*Your objective*
From the entries below, extract every line that includes the word "absurd".

*Exercise data*
--- START ---

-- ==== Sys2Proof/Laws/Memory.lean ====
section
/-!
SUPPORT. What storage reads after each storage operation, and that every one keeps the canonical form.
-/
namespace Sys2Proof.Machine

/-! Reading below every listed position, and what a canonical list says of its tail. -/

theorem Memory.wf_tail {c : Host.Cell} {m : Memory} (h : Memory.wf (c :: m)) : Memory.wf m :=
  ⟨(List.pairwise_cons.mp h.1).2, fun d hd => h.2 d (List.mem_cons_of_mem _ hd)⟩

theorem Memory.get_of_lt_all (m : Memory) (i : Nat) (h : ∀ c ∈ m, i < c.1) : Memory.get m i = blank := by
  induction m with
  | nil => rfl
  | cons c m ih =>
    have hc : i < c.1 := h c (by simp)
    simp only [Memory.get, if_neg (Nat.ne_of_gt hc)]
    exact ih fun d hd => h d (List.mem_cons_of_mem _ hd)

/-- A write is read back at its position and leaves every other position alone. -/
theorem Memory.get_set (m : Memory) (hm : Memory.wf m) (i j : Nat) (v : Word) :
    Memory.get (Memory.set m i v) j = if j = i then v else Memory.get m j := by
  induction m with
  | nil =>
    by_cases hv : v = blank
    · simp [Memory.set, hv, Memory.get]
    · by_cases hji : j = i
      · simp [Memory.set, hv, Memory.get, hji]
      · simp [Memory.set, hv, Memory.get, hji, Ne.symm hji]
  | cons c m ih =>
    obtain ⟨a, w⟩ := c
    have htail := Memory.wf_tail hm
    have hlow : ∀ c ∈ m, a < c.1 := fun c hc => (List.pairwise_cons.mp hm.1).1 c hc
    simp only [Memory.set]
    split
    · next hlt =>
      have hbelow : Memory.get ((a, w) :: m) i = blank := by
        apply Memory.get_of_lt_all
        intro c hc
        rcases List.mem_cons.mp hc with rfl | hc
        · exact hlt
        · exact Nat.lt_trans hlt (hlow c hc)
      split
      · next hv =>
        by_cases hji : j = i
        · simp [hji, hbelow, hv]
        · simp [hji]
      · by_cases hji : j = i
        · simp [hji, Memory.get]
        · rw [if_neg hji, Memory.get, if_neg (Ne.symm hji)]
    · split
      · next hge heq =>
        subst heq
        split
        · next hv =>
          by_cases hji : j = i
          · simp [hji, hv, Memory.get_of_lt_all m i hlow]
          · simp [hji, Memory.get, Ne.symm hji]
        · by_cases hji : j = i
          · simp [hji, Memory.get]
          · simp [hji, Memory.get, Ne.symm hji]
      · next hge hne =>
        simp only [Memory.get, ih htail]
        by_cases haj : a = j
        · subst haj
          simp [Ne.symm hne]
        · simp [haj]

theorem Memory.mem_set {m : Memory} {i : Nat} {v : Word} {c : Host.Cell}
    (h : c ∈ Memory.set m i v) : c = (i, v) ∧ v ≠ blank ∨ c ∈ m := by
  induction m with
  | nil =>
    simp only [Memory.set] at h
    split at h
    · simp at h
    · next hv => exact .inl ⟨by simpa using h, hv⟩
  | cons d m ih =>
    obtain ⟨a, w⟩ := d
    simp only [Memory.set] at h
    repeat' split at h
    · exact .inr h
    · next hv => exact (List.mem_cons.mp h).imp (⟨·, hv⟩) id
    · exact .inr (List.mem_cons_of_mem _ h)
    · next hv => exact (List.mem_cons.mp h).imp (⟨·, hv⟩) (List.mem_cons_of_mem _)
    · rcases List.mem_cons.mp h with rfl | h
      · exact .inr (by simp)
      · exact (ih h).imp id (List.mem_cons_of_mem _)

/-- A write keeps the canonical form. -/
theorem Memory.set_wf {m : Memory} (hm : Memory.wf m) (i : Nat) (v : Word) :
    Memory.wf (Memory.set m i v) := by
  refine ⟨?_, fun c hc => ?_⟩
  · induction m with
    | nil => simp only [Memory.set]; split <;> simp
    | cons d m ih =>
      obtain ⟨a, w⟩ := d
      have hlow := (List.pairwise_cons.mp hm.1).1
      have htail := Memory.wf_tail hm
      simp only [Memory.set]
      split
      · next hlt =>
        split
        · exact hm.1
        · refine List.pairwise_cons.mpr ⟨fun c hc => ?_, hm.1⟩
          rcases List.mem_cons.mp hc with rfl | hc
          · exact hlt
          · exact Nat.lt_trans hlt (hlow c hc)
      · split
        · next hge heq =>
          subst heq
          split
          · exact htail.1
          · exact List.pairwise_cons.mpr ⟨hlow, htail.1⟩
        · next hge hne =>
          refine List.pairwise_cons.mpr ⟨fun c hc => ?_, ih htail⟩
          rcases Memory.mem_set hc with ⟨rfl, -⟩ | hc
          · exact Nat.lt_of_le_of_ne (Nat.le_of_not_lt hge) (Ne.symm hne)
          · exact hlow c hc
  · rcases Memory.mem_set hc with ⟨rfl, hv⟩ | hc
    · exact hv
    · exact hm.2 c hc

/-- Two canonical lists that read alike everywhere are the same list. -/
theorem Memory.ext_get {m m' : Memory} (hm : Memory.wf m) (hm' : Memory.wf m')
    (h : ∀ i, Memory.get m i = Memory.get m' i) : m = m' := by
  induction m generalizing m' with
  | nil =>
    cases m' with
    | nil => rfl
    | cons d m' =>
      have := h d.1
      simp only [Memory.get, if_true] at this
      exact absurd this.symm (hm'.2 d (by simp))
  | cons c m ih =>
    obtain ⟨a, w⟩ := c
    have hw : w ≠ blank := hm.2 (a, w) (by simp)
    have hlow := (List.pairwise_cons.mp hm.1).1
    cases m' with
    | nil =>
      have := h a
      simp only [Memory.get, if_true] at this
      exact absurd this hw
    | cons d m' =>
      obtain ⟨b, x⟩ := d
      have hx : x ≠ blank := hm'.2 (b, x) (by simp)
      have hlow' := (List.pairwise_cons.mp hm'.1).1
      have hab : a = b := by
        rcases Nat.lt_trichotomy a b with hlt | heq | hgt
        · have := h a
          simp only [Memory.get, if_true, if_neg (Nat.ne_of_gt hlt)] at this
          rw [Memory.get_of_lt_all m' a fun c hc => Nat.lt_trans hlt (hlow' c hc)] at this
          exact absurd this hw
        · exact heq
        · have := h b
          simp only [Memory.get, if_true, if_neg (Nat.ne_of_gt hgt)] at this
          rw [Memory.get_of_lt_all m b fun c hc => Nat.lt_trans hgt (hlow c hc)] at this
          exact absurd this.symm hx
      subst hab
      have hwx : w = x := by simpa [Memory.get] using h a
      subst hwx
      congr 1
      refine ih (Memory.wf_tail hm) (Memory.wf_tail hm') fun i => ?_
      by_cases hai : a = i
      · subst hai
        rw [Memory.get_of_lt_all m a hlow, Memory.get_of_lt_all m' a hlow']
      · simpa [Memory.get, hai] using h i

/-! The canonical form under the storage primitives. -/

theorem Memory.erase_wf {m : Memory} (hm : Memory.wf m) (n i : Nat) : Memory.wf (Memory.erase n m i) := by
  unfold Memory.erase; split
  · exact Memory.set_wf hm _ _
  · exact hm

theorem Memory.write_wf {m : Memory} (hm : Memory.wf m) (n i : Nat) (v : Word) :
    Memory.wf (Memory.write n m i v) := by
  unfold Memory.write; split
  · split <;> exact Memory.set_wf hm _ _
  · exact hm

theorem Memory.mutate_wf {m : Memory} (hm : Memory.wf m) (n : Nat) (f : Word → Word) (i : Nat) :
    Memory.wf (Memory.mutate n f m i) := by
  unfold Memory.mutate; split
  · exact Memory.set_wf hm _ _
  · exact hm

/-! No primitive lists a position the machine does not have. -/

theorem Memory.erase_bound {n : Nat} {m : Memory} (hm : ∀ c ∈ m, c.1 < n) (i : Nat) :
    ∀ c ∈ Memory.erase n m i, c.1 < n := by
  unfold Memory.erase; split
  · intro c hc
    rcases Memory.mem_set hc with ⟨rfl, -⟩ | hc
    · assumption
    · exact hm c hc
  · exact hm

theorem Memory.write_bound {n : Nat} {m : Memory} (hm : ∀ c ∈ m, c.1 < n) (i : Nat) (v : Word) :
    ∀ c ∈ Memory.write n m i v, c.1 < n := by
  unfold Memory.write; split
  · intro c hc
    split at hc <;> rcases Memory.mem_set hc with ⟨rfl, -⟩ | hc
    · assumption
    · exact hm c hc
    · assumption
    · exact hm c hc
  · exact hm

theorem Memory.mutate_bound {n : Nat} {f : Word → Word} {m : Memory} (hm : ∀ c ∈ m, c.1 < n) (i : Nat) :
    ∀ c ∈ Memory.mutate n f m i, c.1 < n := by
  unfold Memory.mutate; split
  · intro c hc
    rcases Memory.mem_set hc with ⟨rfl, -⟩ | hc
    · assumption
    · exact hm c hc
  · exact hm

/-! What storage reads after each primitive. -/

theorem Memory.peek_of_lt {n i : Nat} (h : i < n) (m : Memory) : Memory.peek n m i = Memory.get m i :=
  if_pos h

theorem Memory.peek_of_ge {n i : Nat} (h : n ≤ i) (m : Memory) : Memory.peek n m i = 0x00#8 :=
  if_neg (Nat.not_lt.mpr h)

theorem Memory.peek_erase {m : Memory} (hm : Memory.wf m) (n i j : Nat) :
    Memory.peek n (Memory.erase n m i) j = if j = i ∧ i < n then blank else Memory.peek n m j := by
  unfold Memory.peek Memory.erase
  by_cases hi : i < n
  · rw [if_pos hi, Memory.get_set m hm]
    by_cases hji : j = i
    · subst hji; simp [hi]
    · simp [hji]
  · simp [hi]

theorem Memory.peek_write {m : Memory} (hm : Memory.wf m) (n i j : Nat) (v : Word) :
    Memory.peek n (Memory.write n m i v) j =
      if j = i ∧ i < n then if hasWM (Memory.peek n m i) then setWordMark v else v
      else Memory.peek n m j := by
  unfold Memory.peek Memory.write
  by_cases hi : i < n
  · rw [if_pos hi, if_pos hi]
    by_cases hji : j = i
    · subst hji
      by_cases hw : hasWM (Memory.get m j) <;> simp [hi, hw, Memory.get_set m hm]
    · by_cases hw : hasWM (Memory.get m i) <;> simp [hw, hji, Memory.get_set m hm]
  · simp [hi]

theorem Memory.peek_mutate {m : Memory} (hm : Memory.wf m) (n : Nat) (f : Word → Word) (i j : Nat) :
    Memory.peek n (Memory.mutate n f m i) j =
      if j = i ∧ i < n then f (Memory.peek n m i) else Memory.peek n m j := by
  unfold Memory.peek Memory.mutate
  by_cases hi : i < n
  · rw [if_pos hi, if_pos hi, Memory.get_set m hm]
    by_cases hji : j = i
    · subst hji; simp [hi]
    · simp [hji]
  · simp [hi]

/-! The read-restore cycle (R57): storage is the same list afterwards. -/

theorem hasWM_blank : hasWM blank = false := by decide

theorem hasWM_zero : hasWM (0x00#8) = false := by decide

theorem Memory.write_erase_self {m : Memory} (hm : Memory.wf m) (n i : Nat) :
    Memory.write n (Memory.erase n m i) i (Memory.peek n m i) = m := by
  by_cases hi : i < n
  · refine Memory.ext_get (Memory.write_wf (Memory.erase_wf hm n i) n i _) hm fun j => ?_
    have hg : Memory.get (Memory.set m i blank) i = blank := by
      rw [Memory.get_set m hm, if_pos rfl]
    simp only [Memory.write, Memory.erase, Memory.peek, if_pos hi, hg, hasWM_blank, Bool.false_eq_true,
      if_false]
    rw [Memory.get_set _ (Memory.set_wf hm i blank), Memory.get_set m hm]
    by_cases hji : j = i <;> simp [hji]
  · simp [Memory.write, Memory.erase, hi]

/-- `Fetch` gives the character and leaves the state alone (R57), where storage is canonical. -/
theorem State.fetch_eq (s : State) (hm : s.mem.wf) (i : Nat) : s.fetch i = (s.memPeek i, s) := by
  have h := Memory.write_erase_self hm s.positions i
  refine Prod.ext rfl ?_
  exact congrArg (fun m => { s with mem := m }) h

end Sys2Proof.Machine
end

--- END ---

*Output below*
      exact absurd this.symm (hm'.2 d (by simp))
      exact absurd this hw
          exact absurd this hw
          exact absurd this.symm hx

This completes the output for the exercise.